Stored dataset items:
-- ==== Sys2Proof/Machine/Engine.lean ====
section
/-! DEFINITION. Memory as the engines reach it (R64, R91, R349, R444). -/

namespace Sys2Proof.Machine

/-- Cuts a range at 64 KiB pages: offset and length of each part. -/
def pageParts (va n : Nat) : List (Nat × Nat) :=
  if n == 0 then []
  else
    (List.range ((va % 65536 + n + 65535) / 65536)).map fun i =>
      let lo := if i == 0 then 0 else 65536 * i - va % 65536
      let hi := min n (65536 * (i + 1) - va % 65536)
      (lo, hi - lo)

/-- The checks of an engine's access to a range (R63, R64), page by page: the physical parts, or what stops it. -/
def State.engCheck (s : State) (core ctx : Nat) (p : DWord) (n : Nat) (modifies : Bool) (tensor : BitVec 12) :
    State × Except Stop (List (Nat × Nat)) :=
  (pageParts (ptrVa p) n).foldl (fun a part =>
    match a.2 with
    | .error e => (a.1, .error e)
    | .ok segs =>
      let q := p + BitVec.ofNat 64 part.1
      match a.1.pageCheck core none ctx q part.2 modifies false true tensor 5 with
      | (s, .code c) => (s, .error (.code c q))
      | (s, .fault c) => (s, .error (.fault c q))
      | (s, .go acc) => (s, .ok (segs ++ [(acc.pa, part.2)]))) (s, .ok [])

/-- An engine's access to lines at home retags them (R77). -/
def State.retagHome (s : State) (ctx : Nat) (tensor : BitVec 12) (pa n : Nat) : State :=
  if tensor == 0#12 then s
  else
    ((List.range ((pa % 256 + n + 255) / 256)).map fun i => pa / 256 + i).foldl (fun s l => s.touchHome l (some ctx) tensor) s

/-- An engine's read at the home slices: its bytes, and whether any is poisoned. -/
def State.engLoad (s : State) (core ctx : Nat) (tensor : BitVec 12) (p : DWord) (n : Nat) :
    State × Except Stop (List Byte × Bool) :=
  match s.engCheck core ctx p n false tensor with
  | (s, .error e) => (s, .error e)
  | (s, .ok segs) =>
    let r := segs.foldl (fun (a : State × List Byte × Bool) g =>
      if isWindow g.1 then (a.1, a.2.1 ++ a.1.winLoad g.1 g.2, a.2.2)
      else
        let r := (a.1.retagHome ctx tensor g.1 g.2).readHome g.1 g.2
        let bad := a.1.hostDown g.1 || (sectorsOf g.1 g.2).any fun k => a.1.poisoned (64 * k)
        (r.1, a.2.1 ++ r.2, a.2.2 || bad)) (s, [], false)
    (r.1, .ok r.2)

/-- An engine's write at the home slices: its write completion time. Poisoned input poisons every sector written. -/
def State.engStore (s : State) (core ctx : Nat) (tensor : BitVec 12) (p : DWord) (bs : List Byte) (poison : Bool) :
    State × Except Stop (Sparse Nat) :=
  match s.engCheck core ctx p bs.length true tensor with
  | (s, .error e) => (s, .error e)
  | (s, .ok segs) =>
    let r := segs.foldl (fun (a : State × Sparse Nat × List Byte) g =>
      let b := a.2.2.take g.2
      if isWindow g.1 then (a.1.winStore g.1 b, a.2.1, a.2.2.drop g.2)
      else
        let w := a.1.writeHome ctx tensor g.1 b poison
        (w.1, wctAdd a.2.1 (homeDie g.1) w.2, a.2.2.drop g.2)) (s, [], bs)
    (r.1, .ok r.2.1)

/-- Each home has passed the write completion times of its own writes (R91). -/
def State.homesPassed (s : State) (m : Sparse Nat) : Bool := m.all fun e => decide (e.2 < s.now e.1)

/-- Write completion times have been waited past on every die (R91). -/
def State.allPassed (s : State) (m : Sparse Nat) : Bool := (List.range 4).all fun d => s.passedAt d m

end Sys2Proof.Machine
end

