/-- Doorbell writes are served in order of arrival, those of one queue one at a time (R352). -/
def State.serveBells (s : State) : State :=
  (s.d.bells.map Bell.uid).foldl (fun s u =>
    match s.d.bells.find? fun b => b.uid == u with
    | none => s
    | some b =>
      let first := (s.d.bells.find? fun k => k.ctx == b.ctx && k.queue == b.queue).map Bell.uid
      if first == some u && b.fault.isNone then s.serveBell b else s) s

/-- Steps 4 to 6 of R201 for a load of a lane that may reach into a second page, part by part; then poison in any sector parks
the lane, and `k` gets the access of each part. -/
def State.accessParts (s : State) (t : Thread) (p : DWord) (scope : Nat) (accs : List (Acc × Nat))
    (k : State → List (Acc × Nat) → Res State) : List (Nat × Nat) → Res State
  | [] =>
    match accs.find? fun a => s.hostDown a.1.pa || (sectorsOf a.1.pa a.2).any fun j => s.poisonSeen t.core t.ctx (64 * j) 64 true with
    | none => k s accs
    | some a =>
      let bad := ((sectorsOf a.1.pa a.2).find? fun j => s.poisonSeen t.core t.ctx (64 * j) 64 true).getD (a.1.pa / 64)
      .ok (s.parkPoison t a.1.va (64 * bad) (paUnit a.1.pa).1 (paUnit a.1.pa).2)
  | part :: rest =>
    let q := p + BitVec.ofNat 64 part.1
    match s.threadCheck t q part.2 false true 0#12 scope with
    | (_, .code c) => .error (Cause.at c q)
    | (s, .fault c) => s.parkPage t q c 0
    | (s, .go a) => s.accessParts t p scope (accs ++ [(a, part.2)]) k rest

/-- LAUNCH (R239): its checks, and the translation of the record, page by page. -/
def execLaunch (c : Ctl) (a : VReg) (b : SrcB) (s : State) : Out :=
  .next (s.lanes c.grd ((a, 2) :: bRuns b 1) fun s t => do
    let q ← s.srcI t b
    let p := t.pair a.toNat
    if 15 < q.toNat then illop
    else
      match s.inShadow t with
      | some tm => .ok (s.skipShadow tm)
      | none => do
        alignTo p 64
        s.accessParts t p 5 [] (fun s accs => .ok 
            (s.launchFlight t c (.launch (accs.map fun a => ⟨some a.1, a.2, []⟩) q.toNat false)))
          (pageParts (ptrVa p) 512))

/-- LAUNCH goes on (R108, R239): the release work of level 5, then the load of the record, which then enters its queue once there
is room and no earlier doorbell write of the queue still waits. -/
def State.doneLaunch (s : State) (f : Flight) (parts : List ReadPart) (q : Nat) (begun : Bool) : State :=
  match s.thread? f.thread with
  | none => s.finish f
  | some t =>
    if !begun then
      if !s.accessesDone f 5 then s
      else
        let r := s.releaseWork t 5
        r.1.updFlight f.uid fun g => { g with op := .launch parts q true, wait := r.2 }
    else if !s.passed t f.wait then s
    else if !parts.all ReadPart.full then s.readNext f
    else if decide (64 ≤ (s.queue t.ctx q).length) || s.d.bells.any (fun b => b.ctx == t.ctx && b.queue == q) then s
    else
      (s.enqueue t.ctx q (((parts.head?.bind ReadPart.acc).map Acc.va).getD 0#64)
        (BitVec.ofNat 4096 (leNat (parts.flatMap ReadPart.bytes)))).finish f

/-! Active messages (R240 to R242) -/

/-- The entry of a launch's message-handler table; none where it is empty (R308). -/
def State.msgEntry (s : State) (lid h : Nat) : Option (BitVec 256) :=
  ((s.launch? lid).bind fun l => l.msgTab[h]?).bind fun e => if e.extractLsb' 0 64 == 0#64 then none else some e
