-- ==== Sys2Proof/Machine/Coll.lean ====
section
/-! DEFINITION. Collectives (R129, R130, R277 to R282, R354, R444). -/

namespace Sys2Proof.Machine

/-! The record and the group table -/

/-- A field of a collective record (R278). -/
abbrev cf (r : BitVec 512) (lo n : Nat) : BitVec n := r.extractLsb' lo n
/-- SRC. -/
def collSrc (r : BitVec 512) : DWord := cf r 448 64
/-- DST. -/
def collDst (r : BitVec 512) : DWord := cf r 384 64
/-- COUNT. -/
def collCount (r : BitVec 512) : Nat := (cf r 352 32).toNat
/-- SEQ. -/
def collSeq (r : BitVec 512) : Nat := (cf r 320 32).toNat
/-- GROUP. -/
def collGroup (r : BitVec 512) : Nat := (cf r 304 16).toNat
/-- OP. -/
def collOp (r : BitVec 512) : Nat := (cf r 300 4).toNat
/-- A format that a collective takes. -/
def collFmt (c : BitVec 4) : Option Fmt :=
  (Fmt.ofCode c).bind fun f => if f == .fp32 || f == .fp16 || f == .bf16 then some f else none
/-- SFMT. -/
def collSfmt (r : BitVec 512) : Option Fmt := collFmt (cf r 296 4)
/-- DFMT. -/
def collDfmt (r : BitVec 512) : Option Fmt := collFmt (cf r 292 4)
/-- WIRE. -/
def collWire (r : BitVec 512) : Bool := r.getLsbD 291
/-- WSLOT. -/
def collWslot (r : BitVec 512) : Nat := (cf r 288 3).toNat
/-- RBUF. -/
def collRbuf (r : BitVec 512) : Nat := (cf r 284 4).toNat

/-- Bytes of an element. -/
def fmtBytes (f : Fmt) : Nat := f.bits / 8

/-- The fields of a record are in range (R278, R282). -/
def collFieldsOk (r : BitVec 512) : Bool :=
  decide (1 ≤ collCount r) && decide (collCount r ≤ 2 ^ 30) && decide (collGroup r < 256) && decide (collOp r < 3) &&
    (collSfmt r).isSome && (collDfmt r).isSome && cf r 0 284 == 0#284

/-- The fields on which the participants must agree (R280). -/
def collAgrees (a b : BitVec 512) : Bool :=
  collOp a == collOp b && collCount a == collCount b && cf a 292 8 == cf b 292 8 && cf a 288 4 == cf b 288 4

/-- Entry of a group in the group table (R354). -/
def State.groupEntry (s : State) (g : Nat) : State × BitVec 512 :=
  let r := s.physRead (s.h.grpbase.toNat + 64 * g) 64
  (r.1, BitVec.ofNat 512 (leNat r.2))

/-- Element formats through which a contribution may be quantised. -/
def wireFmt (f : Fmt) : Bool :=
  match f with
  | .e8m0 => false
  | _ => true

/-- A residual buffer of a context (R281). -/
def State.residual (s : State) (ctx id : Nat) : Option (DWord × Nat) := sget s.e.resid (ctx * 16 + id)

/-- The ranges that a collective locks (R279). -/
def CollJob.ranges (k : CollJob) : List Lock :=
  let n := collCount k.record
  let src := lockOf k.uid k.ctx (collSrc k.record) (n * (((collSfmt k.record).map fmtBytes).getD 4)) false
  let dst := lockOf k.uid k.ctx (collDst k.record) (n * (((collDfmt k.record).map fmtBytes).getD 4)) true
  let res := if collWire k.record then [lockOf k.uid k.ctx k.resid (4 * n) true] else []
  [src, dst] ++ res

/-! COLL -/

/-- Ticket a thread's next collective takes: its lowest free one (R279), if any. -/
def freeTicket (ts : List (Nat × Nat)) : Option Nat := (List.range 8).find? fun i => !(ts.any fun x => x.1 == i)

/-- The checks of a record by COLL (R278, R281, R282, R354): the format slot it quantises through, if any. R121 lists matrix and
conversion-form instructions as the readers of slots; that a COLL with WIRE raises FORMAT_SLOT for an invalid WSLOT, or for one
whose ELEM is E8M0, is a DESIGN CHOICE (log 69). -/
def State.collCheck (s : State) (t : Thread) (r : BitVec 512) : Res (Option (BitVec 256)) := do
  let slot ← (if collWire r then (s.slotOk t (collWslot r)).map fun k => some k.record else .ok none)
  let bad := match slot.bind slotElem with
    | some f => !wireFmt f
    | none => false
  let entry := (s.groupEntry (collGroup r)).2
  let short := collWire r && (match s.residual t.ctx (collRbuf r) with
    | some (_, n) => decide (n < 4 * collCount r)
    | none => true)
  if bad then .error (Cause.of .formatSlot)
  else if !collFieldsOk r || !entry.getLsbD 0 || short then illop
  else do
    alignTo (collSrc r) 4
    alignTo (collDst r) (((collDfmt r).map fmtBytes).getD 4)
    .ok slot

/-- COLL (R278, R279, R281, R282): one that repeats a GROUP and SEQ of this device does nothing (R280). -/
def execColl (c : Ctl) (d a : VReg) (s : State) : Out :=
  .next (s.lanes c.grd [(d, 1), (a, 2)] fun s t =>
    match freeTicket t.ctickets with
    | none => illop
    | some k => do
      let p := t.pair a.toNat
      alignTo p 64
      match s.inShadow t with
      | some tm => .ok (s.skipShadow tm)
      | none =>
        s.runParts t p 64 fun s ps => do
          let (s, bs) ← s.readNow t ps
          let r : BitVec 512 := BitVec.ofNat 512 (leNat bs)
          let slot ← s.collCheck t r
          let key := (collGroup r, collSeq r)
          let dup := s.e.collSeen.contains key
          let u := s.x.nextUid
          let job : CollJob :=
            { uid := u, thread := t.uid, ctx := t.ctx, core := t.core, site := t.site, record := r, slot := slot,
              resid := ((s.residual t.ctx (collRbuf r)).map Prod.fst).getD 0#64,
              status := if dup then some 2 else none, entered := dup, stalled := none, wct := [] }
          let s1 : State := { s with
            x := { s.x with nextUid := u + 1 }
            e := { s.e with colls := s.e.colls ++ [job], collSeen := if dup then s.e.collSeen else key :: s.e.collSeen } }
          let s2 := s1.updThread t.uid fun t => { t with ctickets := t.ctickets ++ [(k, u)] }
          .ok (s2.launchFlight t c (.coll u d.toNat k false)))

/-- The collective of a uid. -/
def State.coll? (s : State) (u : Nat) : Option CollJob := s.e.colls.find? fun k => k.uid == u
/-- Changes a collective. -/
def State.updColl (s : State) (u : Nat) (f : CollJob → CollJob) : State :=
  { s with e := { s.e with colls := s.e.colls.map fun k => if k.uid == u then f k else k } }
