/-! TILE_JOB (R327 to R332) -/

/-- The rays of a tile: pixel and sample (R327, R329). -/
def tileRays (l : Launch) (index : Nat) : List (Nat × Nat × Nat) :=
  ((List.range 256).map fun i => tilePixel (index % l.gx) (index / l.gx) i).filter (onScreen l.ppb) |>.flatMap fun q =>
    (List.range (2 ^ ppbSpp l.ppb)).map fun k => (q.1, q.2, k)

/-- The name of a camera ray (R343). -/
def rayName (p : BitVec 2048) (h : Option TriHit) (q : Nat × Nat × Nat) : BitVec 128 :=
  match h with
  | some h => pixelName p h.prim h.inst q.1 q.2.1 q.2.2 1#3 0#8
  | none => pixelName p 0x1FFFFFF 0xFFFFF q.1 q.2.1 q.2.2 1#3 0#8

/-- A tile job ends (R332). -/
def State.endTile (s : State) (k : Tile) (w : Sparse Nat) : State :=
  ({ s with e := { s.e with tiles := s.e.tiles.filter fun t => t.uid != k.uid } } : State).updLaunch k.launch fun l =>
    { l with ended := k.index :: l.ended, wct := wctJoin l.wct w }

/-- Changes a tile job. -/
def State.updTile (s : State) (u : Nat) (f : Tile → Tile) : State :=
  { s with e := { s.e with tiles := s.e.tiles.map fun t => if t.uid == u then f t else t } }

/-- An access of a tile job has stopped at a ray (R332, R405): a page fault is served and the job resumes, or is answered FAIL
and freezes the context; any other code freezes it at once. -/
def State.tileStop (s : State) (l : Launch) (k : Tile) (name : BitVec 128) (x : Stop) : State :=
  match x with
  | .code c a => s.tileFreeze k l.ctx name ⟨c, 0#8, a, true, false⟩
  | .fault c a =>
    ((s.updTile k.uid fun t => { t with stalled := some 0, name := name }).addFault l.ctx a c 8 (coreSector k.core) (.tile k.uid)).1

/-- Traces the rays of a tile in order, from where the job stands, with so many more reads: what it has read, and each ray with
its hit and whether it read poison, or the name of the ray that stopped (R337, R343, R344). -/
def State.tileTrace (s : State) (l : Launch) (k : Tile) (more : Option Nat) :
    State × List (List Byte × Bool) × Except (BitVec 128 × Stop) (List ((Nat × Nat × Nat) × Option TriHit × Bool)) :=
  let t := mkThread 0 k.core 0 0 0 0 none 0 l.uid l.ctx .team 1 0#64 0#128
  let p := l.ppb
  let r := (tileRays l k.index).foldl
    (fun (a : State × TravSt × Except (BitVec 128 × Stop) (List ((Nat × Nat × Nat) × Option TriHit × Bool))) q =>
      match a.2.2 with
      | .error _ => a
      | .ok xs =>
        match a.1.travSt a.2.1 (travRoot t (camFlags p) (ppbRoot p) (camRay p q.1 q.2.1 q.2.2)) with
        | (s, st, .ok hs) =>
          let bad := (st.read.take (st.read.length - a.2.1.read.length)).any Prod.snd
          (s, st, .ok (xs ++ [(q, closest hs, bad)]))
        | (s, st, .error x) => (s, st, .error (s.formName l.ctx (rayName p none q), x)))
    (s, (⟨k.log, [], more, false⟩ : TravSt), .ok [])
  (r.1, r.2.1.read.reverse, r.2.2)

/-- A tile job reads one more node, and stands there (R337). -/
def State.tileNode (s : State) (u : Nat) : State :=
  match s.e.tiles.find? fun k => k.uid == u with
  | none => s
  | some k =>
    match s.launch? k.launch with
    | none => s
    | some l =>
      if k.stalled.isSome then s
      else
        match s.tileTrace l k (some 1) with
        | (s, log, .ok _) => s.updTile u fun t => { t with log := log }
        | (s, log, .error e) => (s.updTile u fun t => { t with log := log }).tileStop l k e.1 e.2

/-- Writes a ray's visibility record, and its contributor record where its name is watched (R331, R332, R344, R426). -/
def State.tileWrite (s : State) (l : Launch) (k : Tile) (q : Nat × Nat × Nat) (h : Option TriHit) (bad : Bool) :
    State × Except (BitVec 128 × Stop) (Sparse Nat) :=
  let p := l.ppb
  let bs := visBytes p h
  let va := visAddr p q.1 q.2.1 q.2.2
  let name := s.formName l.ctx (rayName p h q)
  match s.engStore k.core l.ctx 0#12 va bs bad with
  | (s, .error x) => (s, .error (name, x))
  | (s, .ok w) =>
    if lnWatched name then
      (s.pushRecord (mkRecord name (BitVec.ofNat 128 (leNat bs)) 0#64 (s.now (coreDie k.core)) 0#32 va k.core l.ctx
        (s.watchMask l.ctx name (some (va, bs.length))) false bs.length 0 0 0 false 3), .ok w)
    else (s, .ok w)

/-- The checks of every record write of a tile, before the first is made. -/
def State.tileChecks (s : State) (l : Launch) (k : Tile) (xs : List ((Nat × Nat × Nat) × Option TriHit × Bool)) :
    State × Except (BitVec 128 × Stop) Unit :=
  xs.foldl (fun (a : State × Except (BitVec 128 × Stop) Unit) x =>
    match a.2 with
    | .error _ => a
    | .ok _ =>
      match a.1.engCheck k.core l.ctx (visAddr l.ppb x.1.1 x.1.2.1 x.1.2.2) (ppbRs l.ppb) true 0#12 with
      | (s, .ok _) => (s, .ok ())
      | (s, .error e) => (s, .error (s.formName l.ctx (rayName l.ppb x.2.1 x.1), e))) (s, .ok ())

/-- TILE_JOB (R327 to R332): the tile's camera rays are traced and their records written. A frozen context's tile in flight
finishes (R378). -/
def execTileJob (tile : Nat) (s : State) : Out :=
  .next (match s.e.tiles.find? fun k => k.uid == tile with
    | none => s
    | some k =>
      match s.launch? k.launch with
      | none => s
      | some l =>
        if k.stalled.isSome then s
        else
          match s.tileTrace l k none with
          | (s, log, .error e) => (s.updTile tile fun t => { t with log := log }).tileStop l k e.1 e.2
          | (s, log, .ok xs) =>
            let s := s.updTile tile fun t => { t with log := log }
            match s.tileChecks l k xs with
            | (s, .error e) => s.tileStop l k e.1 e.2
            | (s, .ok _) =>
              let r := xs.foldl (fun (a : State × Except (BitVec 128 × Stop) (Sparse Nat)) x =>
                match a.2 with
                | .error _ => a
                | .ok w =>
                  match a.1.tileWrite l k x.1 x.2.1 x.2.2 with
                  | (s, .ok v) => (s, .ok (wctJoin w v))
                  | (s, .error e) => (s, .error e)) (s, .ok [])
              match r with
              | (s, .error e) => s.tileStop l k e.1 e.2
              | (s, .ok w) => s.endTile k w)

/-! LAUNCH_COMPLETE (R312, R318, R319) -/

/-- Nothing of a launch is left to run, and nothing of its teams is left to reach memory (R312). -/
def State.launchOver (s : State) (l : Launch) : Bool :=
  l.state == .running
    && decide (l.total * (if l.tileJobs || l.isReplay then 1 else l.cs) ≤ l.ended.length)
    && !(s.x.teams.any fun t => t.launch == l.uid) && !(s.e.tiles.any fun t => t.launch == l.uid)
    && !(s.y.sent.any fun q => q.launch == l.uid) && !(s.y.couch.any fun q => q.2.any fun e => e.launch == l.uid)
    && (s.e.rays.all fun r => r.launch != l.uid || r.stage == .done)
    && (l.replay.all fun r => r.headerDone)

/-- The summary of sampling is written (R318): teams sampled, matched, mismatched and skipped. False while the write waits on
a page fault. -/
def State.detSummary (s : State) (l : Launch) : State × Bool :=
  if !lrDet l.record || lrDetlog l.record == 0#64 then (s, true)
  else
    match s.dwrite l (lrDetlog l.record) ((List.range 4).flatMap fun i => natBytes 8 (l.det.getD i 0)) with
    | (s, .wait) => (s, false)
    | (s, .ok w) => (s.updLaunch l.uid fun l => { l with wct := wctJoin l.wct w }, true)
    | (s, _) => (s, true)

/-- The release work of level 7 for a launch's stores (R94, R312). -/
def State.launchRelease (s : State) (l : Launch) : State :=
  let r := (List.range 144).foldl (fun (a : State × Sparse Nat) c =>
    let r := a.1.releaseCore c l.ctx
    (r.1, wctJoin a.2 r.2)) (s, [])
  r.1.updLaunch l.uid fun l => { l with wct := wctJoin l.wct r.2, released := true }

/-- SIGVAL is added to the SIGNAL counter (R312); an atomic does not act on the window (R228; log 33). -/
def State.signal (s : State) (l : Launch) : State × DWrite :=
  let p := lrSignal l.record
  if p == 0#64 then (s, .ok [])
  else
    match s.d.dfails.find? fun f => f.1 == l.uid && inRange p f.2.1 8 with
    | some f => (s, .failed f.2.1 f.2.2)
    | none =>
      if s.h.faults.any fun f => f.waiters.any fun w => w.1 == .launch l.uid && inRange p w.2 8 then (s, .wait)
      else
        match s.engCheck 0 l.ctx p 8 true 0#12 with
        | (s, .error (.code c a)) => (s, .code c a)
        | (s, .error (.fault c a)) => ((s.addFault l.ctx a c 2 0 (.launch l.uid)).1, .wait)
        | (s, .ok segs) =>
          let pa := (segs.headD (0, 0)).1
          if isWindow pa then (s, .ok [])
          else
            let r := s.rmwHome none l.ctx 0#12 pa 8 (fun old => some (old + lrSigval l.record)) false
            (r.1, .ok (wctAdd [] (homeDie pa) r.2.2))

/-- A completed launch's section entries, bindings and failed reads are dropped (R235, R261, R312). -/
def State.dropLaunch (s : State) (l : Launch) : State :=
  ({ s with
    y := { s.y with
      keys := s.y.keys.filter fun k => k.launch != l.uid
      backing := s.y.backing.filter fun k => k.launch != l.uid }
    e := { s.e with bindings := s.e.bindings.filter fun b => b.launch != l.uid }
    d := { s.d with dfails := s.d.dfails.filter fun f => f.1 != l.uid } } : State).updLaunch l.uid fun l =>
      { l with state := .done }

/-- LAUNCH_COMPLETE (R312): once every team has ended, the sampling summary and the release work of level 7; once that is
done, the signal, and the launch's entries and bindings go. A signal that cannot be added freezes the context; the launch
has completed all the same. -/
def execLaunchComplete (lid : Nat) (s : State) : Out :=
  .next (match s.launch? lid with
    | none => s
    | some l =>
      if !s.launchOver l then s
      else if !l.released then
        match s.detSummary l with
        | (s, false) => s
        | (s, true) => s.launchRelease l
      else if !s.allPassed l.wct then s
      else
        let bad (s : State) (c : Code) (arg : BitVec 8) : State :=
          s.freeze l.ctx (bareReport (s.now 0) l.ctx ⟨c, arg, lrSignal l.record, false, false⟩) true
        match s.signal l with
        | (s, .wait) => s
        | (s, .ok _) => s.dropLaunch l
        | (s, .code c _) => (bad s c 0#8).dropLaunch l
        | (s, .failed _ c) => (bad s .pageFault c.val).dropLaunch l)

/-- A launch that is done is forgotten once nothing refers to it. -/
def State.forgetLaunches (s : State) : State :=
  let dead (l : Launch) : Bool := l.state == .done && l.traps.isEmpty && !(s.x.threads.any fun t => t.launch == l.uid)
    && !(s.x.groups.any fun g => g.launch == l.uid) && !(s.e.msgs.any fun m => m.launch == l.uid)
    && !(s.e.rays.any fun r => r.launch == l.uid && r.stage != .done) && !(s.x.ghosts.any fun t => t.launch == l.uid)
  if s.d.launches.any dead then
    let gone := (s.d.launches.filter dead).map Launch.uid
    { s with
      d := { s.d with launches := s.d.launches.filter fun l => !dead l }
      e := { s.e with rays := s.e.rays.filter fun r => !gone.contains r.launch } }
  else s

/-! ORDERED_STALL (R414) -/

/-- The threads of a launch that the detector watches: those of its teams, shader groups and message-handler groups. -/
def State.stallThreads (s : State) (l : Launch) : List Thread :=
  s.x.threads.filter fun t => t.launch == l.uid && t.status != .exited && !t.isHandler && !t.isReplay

Assigned task. Could you return exactly the stretch of the data above that starts at the line with "(r.1, BitVec.ofNat 512 (leNat r.2))" and ends at the line with "(R279), if any. -/", both lines included?

Written solution.
  (r.1, BitVec.ofNat 512 (leNat r.2))

/-- Element formats through which a contribution may be quantised. -/
def wireFmt (f : Fmt) : Bool :=
  match f with
  | .e8m0 => false
  | _ => true

/-- A residual buffer of a context (R281). -/
def State.residual (s : State) (ctx id : Nat) : Option (DWord × Nat) := sget s.e.resid (ctx * 16 + id)

/-- The ranges that a collective locks (R279). -/
def CollJob.ranges (k : CollJob) : List Lock :=
  let n := collCount k.record
  let src := lockOf k.uid k.ctx (collSrc k.record) (n * (((collSfmt k.record).map fmtBytes).getD 4)) false
  let dst := lockOf k.uid k.ctx (collDst k.record) (n * (((collDfmt k.record).map fmtBytes).getD 4)) true
  let res := if collWire k.record then [lockOf k.uid k.ctx k.resid (4 * n) true] else []
  [src, dst] ++ res

/-! COLL -/

/-- Ticket a thread's next collective takes: its lowest free one (R279), if any. -/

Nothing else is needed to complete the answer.